▶ **WHAT THE TASK ASKS**
Type each record below again, with the same words.

[Opening RECORDS FOR THE TASK section]

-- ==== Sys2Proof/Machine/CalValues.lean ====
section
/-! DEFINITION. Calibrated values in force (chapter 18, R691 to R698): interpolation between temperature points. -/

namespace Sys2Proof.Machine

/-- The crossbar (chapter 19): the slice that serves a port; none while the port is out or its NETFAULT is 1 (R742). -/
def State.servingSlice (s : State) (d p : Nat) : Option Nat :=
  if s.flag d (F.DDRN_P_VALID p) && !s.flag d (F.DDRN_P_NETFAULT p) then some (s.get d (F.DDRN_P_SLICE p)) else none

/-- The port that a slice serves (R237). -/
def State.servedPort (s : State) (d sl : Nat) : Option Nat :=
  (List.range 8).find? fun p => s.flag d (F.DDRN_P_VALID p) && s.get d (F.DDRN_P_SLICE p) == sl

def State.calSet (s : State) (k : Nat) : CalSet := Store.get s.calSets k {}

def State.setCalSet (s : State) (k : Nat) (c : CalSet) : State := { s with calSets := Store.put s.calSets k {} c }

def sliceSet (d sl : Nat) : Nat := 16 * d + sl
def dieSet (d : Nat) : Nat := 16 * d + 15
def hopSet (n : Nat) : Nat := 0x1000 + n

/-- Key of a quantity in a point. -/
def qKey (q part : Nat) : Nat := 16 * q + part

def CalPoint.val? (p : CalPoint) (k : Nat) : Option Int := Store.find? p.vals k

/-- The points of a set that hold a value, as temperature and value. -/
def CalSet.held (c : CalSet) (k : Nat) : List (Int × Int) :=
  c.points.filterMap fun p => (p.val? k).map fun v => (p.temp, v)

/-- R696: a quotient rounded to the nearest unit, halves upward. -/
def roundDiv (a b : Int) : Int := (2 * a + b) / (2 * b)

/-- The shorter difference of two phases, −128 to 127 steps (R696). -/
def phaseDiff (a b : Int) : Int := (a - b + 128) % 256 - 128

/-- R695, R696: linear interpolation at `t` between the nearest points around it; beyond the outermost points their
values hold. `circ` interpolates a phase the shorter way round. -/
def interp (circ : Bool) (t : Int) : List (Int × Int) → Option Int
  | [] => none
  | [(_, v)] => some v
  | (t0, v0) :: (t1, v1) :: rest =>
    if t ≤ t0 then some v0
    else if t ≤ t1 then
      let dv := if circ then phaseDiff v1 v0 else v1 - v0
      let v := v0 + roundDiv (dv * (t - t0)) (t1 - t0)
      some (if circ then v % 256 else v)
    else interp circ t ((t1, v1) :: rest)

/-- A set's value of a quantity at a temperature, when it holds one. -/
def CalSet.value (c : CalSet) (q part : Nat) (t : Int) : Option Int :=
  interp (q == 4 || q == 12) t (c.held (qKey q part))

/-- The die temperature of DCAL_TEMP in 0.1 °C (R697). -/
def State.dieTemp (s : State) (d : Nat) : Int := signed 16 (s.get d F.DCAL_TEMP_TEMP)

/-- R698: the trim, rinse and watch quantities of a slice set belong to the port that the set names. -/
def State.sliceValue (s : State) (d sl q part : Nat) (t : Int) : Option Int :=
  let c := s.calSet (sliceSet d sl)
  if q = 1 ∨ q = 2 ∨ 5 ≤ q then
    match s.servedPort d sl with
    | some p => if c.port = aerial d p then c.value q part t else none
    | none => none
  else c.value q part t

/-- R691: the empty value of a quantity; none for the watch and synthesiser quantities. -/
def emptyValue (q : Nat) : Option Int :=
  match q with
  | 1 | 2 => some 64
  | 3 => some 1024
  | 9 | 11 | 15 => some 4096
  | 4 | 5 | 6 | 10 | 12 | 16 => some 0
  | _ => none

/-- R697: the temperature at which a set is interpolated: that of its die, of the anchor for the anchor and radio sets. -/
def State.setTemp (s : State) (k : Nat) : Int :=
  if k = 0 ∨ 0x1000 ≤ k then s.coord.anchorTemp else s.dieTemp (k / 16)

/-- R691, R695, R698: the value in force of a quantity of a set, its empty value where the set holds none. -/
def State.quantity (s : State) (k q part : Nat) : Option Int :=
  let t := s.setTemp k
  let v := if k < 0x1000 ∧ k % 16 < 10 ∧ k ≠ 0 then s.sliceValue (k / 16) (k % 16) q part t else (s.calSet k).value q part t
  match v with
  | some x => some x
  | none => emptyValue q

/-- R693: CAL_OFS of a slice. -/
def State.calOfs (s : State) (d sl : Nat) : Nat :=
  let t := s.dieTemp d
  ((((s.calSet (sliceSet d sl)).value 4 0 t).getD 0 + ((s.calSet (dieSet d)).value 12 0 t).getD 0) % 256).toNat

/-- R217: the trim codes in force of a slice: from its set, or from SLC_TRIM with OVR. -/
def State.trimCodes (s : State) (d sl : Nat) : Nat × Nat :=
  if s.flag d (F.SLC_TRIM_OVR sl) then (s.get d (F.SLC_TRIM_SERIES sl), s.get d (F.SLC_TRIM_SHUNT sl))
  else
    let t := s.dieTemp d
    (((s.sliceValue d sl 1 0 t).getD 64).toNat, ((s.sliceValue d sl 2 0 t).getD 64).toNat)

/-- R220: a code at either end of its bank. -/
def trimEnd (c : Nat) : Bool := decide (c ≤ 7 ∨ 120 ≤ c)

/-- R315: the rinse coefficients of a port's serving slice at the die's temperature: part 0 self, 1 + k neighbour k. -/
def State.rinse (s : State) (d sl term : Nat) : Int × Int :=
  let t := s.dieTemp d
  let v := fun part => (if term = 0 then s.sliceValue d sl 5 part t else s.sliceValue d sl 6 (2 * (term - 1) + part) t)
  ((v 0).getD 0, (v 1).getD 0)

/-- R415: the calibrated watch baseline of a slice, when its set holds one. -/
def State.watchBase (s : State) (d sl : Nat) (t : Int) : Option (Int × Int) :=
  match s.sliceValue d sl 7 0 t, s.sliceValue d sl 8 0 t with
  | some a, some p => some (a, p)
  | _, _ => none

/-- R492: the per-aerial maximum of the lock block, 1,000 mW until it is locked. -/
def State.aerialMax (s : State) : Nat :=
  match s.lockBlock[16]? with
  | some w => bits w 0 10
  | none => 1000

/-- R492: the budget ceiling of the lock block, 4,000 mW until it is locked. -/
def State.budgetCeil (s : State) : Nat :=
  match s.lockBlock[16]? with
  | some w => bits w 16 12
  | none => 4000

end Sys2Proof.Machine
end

[Closing RECORDS FOR THE TASK section]

▶ **FINISHED EXERCISE**
-- ==== Sys2Proof/Machine/CalValues.lean ====
section
/-! DEFINITION. Calibrated values in force (chapter 18, R691 to R698): interpolation between temperature points. -/

namespace Sys2Proof.Machine

/-- The crossbar (chapter 19): the slice that serves a port; none while the port is out or its NETFAULT is 1 (R742). -/
def State.servingSlice (s : State) (d p : Nat) : Option Nat :=
  if s.flag d (F.DDRN_P_VALID p) && !s.flag d (F.DDRN_P_NETFAULT p) then some (s.get d (F.DDRN_P_SLICE p)) else none

/-- The port that a slice serves (R237). -/
def State.servedPort (s : State) (d sl : Nat) : Option Nat :=
  (List.range 8).find? fun p => s.flag d (F.DDRN_P_VALID p) && s.get d (F.DDRN_P_SLICE p) == sl

def State.calSet (s : State) (k : Nat) : CalSet := Store.get s.calSets k {}

def State.setCalSet (s : State) (k : Nat) (c : CalSet) : State := { s with calSets := Store.put s.calSets k {} c }

def sliceSet (d sl : Nat) : Nat := 16 * d + sl
def dieSet (d : Nat) : Nat := 16 * d + 15
def hopSet (n : Nat) : Nat := 0x1000 + n

/-- Key of a quantity in a point. -/
def qKey (q part : Nat) : Nat := 16 * q + part

def CalPoint.val? (p : CalPoint) (k : Nat) : Option Int := Store.find? p.vals k

/-- The points of a set that hold a value, as temperature and value. -/
def CalSet.held (c : CalSet) (k : Nat) : List (Int × Int) :=
  c.points.filterMap fun p => (p.val? k).map fun v => (p.temp, v)

/-- R696: a quotient rounded to the nearest unit, halves upward. -/
def roundDiv (a b : Int) : Int := (2 * a + b) / (2 * b)

/-- The shorter difference of two phases, −128 to 127 steps (R696). -/
def phaseDiff (a b : Int) : Int := (a - b + 128) % 256 - 128

/-- R695, R696: linear interpolation at `t` between the nearest points around it; beyond the outermost points their
values hold. `circ` interpolates a phase the shorter way round. -/
def interp (circ : Bool) (t : Int) : List (Int × Int) → Option Int
  | [] => none
  | [(_, v)] => some v
  | (t0, v0) :: (t1, v1) :: rest =>
    if t ≤ t0 then some v0
    else if t ≤ t1 then
      let dv := if circ then phaseDiff v1 v0 else v1 - v0
      let v := v0 + roundDiv (dv * (t - t0)) (t1 - t0)
      some (if circ then v % 256 else v)
    else interp circ t ((t1, v1) :: rest)

/-- A set's value of a quantity at a temperature, when it holds one. -/
def CalSet.value (c : CalSet) (q part : Nat) (t : Int) : Option Int :=
  interp (q == 4 || q == 12) t (c.held (qKey q part))

/-- The die temperature of DCAL_TEMP in 0.1 °C (R697). -/
def State.dieTemp (s : State) (d : Nat) : Int := signed 16 (s.get d F.DCAL_TEMP_TEMP)

/-- R698: the trim, rinse and watch quantities of a slice set belong to the port that the set names. -/
def State.sliceValue (s : State) (d sl q part : Nat) (t : Int) : Option Int :=
  let c := s.calSet (sliceSet d sl)
  if q = 1 ∨ q = 2 ∨ 5 ≤ q then
    match s.servedPort d sl with
    | some p => if c.port = aerial d p then c.value q part t else none
    | none => none
  else c.value q part t

/-- R691: the empty value of a quantity; none for the watch and synthesiser quantities. -/
def emptyValue (q : Nat) : Option Int :=
  match q with
  | 1 | 2 => some 64
  | 3 => some 1024
  | 9 | 11 | 15 => some 4096
  | 4 | 5 | 6 | 10 | 12 | 16 => some 0
  | _ => none

/-- R697: the temperature at which a set is interpolated: that of its die, of the anchor for the anchor and radio sets. -/
def State.setTemp (s : State) (k : Nat) : Int :=
  if k = 0 ∨ 0x1000 ≤ k then s.coord.anchorTemp else s.dieTemp (k / 16)

/-- R691, R695, R698: the value in force of a quantity of a set, its empty value where the set holds none. -/
def State.quantity (s : State) (k q part : Nat) : Option Int :=
  let t := s.setTemp k
  let v := if k < 0x1000 ∧ k % 16 < 10 ∧ k ≠ 0 then s.sliceValue (k / 16) (k % 16) q part t else (s.calSet k).value q part t
  match v with
  | some x => some x
  | none => emptyValue q

/-- R693: CAL_OFS of a slice. -/
def State.calOfs (s : State) (d sl : Nat) : Nat :=
  let t := s.dieTemp d
  ((((s.calSet (sliceSet d sl)).value 4 0 t).getD 0 + ((s.calSet (dieSet d)).value 12 0 t).getD 0) % 256).toNat

/-- R217: the trim codes in force of a slice: from its set, or from SLC_TRIM with OVR. -/
def State.trimCodes (s : State) (d sl : Nat) : Nat × Nat :=
  if s.flag d (F.SLC_TRIM_OVR sl) then (s.get d (F.SLC_TRIM_SERIES sl), s.get d (F.SLC_TRIM_SHUNT sl))
  else
    let t := s.dieTemp d
    (((s.sliceValue d sl 1 0 t).getD 64).toNat, ((s.sliceValue d sl 2 0 t).getD 64).toNat)

/-- R220: a code at either end of its bank. -/
def trimEnd (c : Nat) : Bool := decide (c ≤ 7 ∨ 120 ≤ c)

/-- R315: the rinse coefficients of a port's serving slice at the die's temperature: part 0 self, 1 + k neighbour k. -/
def State.rinse (s : State) (d sl term : Nat) : Int × Int :=
  let t := s.dieTemp d
  let v := fun part => (if term = 0 then s.sliceValue d sl 5 part t else s.sliceValue d sl 6 (2 * (term - 1) + part) t)
  ((v 0).getD 0, (v 1).getD 0)

/-- R415: the calibrated watch baseline of a slice, when its set holds one. -/
def State.watchBase (s : State) (d sl : Nat) (t : Int) : Option (Int × Int) :=
  match s.sliceValue d sl 7 0 t, s.sliceValue d sl 8 0 t with
  | some a, some p => some (a, p)
  | _, _ => none

/-- R492: the per-aerial maximum of the lock block, 1,000 mW until it is locked. -/
def State.aerialMax (s : State) : Nat :=
  match s.lockBlock[16]? with
  | some w => bits w 0 10
  | none => 1000

/-- R492: the budget ceiling of the lock block, 4,000 mW until it is locked. -/
def State.budgetCeil (s : State) : Nat :=
  match s.lockBlock[16]? with
  | some w => bits w 16 12
  | none => 4000

end Sys2Proof.Machine
end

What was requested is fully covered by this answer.